• **Data for this task**:
theorem witness_CloseFreesTheEntry :
    (serving.Receives .a .close 1 ∧ serving.loaded = true ∧ (7 : Byte).toNat ≤ 7 ∧ serving.handle .a (7 : Byte).toNat = .closed) ∧
    (serving.handle .a (0 : Byte).toNat ≠ .closed ∧ ∀ n, (serving.slot n).body = none) ∧
    ((waitingWork (eraseSlot .queued)).Receives .a .close 1 ∧
      (waitingWork (eraseSlot .queued)).handle .a (0 : Byte).toNat ≠ .closed ∧
      ∃ b, ((waitingWork (eraseSlot .queued)).slot 0).body = some b ∧ b.port = some .a ∧ b.handle = some (0 : Byte).toNat ∧
        b.state.finished = false) :=
  ⟨⟨receives (by decide), rfl, by decide, rfl⟩, ⟨nofun, fun n => by rw [serving_slot]⟩, receives (by decide), nofun, _, rfl,
    rfl, rfl, rfl⟩

theorem witness_HandleAndTicketRefusals :
    (Instr.request (.program .b 1 7 0 [0]) = some (.b, 1, .program, [7, 0, 0, 0, 0, 0]) ∧
      Instr.handleUsed (.program .b 1 7 0 [0]) = some 7 ∧ serving.Receives .b .program 1 ∧ serving.loaded = true ∧
      (serving.port .b).inhibit = false ∧ Instr.InRange (.program .b 1 7 0 [0]) ∧
      serving.handle .b (7 : Byte).toNat = .closed) ∧
    (∃ s : State, s.Receives .b .program 1 ∧ s.loaded = true ∧ (s.port .b).inhibit = false ∧
      s.handle .b (7 : Byte).toNat = .stale ⟨⟨0, 0⟩, .read⟩) ∧
    (∃ s : State, s.Receives .b .program 1 ∧ s.loaded = true ∧ (s.port .b).inhibit = false ∧
      s.handle .b (7 : Byte).toNat = .opened ⟨⟨0, 0⟩, .read⟩) ∧
    (Instr.request (.collect .b 1 11 15) = some (.b, 1, .collect, [11, 15]) ∧
      Instr.ticketUsed (.collect .b 1 11 15) = some (11, 15) ∧ Instr.InRange (.collect .b 1 11 15) ∧
      serving.Receives .b .collect 1 ∧ serving.device ≠ .starting ∧ (serving.slot (11 : Byte).toNat).body = none) ∧
    ((crowded 12).Receives .b .collect 1 ∧ ((crowded 12).slot (11 : Byte).toNat).useCount = (15 : Byte).setWidth 4 ∧
      ∃ b, ((crowded 12).slot (11 : Byte).toNat).body = some b ∧ b.port ≠ some .b) := by
  refine ⟨⟨rfl, rfl, receives (by decide), rfl, rfl, by simp [Instr.InRange], rfl⟩,
    ⟨{ serving with portB := listening (List.replicate 7 .closed ++ [.stale ⟨⟨0, 0⟩, .read⟩]) }, receives (by decide), rfl, rfl,
      rfl⟩,
    ⟨{ serving with portB := listening (List.replicate 7 .closed ++ [.opened ⟨⟨0, 0⟩, .read⟩]) }, receives (by decide), rfl, rfl,
      rfl⟩,
    ⟨rfl, rfl, by simp [Instr.InRange], receives (by decide), nofun, rfl⟩, receives (by decide), rfl, _, rfl, nofun⟩

theorem witness_DataWorkJoinsTheQueue :
    serving.loaded = true ∧ serving.handle .a (0 : Byte).toNat = .opened ⟨⟨0, 0⟩, .write⟩ ∧ (0 : Byte).toNat ≤ 7 ∧
    (⟨100, 8⟩ : Extent) = serving.dir.extentOf 0 ∧ serving.Receives .a .verify 1 ∧ serving.OffersSlot .a 0 ∧
    serving.Receives .a .program 1 ∧ (serving.port .a).inhibit = false ∧ Mode.write ≠ .read ∧
    (∀ n, n = 1 ∨ n = 512 → 1 ≤ (List.replicate n (0 : Byte)).length ∧ (List.replicate n (0 : Byte)).length ≤ 512 ∧
      (65536 - 512 : Word).toNat + (List.replicate n (0 : Byte)).length ≤ 8 * 8192 ∧
      (65536 - 512 : Word).toNat / 512 = ((65536 - 512 : Word).toNat + (List.replicate n (0 : Byte)).length - 1) / 512) ∧
    (8 * 8192 < (65535 : Word).toNat + [(0 : Byte), 0].length ∧
      (511 : Word).toNat / 512 ≠ ((511 : Word).toNat + [(0 : Byte), 0].length - 1) / 512) ∧
    serving.Receives .a .erase 1 ∧
    ((0 : Half).toNat ≤ 1023 ∧ 1 ≤ (8 : Half).toNat ∧ (8 : Half).toNat ≤ 1024 ∧ (0 : Half).toNat + (8 : Half).toNat ≤ 8) ∧
    ((1023 : Half).toNat ≤ 1023 ∧ (1024 : Half).toNat ≤ 1024 ∧ 8 < (1023 : Half).toNat + (1024 : Half).toNat) := by
  refine ⟨rfl, rfl, by decide, rfl, receives (by decide), offers (by decide), receives (by decide), rfl, nofun, ?_, by decide,
    receives (by decide), by decide, by decide⟩
  rintro n (rfl | rfl) <;> rw [List.length_replicate] <;> decide
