-- ==== Sys2Proof/Machine/Streaming.lean ====
section
/-! DEFINITION. The streaming state machine (42_streaming.md): INIT, WRITE, FINISH, and the stream state of 10_state.md rule
R36. -/
namespace Sys2Proof.Machine

/-- The stream state of 10_state.md rule R36. -/
inductive StreamState where
  | uninit
  | empty
  | buffering
  | accumulating
  deriving DecidableEq, Repr

/-- `state(ctx)` (rule R36): not stored, a function of the context. -/
def streamState (c : Context) : StreamState :=
  if c.valid = false then .uninit
  else if c.totalLen = 0 then .empty
  else if c.totalLen.toNat < 32 then .buffering
  else .accumulating

/-- BUF[0 .. BUFLEN). -/
def carried (c : Context) : List Byte := c.buf.toList.take c.bufLen.toNat

/-- The context INIT establishes (rule R160): BUF is not written and its bytes become unspecified. -/
def initContext (seed : Word) (n : Nat) (c : Context) : Context :=
  { valid := true, seed := seed, quad := laneInit seed, buf := bufForget c.buf 0 n, bufLen := 0, totalLen := 0 }

/-- INIT (rule R160). -/
def execInit (s : State) : Result :=
  withOperand .seedIn s fun seed s =>
    .next (completeCommand { s with ctx := initContext seed s.freeCount s.ctx, freeCount := s.freeCount + 1 })

/-- WRITE, the chunk still leaves no full stripe (rule R162, BUFLEN + n < 32). -/
def bufferChunk (c : Context) (d : List Byte) : Context :=
  { c with
    totalLen := c.totalLen + BitVec.ofNat 64 d.length
    buf := bufWrite c.buf c.bufLen.toNat d
    bufLen := BitVec.ofNat 6 (c.bufLen.toNat + d.length) }

/-- WRITE completes the buffered stripe when BUFLEN > 0 (rule R162): the context and the chunk position p after it. -/
def completeStripe (c : Context) (d : List Byte) : Context × Nat :=
  if c.bufLen.toNat > 0 then
    let k := 32 - c.bufLen.toNat
    let buf := bufWrite c.buf c.bufLen.toNat (d.take k)
    ({ c with buf := buf, quad := stripe c.quad buf.toList }, k)
  else (c, 0)

/-- WRITE, at least one stripe is folded (rule R162): the buffered stripe, then the chunk's own, then the rest is carried. The
bytes of BUF at index not below the new BUFLEN are unspecified (rule R163). -/
def foldChunk (c : Context) (d : List Byte) (n : Nat) : Context :=
  let head := completeStripe c d
  let bulk := stripes head.1.quad (d.drop head.2)
  let rest := d.drop (head.2 + bulk.2)
  { c with
    totalLen := c.totalLen + BitVec.ofNat 64 d.length
    quad := bulk.1
    buf := bufForget (bufWrite head.1.buf 0 rest) rest.length n
    bufLen := BitVec.ofNat 6 rest.length }

/-- A chunk absorbed into the context (rule R162). -/
def absorb (s : State) (d : List Byte) : State :=
  if s.ctx.bufLen.toNat + d.length < 32 then { s with ctx := bufferChunk s.ctx d }
  else { s with ctx := foldChunk s.ctx d s.freeCount, freeCount := s.freeCount + 1 }

/-- WRITE (rule R162), its checks in the order of 60_exceptions.md rule R220. -/
def execWrite (s : State) : Result :=
  if s.ctx.valid = false then .next (raiseCmdError .noContext s)
  else withOperand .lenIn s fun n s =>
    withRange n s fun a s =>
      if s.ctx.totalLen.toNat + n.toNat > 2 ^ 64 - 1 then .next (raiseCmdError .lenOverflow s)
      else withSource a n.toNat s fun d => .next (completeCommand (absorb s d))

/-- The digest of the stream so far (rule R164): the choice of path is on TOTAL_LEN. -/
def streamDigest (c : Context) : Word :=
  let acc := if c.totalLen.toNat ≥ 32 then converge c.quad else shortInit c.seed
  avalanche (tail (lenAdd acc c.totalLen) (carried c))

/-- FINISH (rule R164): the context is not written. -/
def execFinish (s : State) : Result :=
  if s.ctx.valid = false then .next (raiseCmdError .noContext s)
  else .next (completeCommand (setDigest (streamDigest s.ctx) s))

end Sys2Proof.Machine
end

• **Exercise brief**:
Starting at the line above that contains "some .b) := by", repeat each line exactly up to and including the line that contains "(∀ n, n = 1 ∨ n = 512", and stop there.

• **Reply**:
      ∃ b, ((crowded 12).slot (11 : Byte).toNat).body = some b ∧ b.port ≠ some .b) := by
  refine ⟨⟨rfl, rfl, receives (by decide), rfl, rfl, by simp [Instr.InRange], rfl⟩,
    ⟨{ serving with portB := listening (List.replicate 7 .closed ++ [.stale ⟨⟨0, 0⟩, .read⟩]) }, receives (by decide), rfl, rfl,
      rfl⟩,
    ⟨{ serving with portB := listening (List.replicate 7 .closed ++ [.opened ⟨⟨0, 0⟩, .read⟩]) }, receives (by decide), rfl, rfl,
      rfl⟩,
    ⟨rfl, rfl, by simp [Instr.InRange], receives (by decide), nofun, rfl⟩, receives (by decide), rfl, _, rfl, nofun⟩

theorem witness_DataWorkJoinsTheQueue :
    serving.loaded = true ∧ serving.handle .a (0 : Byte).toNat = .opened ⟨⟨0, 0⟩, .write⟩ ∧ (0 : Byte).toNat ≤ 7 ∧
    (⟨100, 8⟩ : Extent) = serving.dir.extentOf 0 ∧ serving.Receives .a .verify 1 ∧ serving.OffersSlot .a 0 ∧
    serving.Receives .a .program 1 ∧ (serving.port .a).inhibit = false ∧ Mode.write ≠ .read ∧
    (∀ n, n = 1 ∨ n = 512 → 1 ≤ (List.replicate n (0 : Byte)).length ∧ (List.replicate n (0 : Byte)).length ≤ 512 ∧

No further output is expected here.